» WORK TO BE COMPLETED: From the data below, set down exactly the lines between the one holding "def outsideQuiet (s" and the one holding "too (R289). -/", inclusive, and no others.

» ENTRIES SHOWN:
+++
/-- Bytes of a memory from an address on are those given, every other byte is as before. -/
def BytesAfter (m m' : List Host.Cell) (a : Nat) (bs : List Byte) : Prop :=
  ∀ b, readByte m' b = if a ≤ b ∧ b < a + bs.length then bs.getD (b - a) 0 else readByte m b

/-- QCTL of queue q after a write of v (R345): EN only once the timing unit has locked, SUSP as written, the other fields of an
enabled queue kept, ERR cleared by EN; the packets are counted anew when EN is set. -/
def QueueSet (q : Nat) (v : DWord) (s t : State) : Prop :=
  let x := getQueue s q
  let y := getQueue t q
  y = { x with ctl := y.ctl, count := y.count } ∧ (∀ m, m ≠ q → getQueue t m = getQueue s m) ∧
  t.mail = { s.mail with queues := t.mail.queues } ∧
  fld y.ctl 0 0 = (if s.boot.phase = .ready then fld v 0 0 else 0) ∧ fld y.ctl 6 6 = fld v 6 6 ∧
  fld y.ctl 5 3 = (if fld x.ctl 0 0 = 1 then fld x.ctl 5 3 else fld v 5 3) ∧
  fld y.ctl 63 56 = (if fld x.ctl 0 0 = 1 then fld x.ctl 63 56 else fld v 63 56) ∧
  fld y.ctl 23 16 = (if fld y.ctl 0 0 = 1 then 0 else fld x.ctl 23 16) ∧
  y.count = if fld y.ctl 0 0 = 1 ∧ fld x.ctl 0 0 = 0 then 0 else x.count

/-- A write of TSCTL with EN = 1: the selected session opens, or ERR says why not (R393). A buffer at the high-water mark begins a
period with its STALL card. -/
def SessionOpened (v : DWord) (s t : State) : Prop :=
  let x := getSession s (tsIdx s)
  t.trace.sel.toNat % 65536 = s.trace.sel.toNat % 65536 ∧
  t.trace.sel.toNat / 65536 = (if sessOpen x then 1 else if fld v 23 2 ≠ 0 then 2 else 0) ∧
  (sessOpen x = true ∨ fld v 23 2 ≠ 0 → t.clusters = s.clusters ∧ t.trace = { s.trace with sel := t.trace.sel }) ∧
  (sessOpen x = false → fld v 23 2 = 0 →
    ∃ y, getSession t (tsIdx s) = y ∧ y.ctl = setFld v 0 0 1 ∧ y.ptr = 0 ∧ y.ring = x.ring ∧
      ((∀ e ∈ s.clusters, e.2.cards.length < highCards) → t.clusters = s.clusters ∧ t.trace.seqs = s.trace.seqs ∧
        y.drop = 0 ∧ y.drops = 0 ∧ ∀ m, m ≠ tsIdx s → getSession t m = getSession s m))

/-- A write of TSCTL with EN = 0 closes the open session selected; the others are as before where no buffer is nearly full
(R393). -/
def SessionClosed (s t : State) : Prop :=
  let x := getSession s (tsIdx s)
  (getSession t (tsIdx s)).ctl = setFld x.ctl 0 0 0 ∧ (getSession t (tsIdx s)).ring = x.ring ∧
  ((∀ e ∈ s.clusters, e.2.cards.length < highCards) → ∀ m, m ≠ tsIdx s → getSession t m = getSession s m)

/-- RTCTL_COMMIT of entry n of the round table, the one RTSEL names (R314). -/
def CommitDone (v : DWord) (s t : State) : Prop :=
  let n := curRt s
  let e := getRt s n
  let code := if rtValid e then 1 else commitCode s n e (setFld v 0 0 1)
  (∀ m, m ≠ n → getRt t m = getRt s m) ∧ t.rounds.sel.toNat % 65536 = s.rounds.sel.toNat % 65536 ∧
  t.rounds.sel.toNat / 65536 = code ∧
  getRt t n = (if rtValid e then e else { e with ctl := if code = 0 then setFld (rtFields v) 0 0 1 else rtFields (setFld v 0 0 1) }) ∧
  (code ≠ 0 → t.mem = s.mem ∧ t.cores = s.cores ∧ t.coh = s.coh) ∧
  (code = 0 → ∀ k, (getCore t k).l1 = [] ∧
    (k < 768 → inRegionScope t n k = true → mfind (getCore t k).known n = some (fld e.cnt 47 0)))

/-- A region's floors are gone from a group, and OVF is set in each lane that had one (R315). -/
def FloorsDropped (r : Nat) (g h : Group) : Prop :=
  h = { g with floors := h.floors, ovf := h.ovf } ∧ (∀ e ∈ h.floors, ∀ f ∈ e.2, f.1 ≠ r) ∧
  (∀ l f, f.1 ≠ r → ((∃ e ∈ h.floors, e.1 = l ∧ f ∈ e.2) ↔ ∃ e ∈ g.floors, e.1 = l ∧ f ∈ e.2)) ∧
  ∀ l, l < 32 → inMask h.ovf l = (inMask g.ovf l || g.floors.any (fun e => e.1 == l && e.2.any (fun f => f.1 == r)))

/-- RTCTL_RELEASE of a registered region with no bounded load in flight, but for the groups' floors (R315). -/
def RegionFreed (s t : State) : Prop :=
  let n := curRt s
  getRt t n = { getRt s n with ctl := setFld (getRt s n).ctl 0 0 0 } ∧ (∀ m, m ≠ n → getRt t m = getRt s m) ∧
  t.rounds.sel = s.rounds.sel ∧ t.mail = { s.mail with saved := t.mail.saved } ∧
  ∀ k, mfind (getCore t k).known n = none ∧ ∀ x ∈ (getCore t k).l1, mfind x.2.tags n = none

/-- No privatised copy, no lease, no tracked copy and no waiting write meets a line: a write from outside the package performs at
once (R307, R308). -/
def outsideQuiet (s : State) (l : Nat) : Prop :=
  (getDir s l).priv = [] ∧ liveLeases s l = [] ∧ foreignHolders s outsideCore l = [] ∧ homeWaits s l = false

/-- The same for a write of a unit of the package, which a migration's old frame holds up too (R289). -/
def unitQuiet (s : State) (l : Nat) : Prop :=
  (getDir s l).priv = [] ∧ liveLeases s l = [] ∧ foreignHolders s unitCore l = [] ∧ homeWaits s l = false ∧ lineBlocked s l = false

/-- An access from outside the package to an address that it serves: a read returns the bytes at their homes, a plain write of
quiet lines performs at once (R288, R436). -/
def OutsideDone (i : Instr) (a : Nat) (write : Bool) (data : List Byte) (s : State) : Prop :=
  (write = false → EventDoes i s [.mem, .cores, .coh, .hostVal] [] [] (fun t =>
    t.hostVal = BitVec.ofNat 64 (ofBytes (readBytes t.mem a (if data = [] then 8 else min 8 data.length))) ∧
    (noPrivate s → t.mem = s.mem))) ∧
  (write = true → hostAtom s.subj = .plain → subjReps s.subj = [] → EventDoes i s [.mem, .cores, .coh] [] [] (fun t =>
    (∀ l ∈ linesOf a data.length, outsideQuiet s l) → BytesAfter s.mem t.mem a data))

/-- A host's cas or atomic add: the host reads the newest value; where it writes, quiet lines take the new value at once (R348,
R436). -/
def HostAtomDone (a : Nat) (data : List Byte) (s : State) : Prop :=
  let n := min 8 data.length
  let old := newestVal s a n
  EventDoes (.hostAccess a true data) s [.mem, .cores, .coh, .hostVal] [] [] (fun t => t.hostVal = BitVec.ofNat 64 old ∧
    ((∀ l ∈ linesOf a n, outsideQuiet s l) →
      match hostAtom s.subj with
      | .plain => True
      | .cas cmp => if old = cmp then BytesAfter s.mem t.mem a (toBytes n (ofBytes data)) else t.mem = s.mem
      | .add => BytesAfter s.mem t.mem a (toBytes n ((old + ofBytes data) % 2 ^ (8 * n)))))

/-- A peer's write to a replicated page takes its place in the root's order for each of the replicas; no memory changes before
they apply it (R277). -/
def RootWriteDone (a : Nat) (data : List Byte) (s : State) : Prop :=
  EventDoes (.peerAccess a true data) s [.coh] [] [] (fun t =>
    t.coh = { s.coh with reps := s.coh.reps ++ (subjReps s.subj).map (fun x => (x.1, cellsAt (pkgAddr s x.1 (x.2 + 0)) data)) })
+++
» RESPONSE TO THIS EXERCISE:
def outsideQuiet (s : State) (l : Nat) : Prop :=
  (getDir s l).priv = [] ∧ liveLeases s l = [] ∧ foreignHolders s outsideCore l = [] ∧ homeWaits s l = false

/-- The same for a write of a unit of the package, which a migration's old frame holds up too (R289). -/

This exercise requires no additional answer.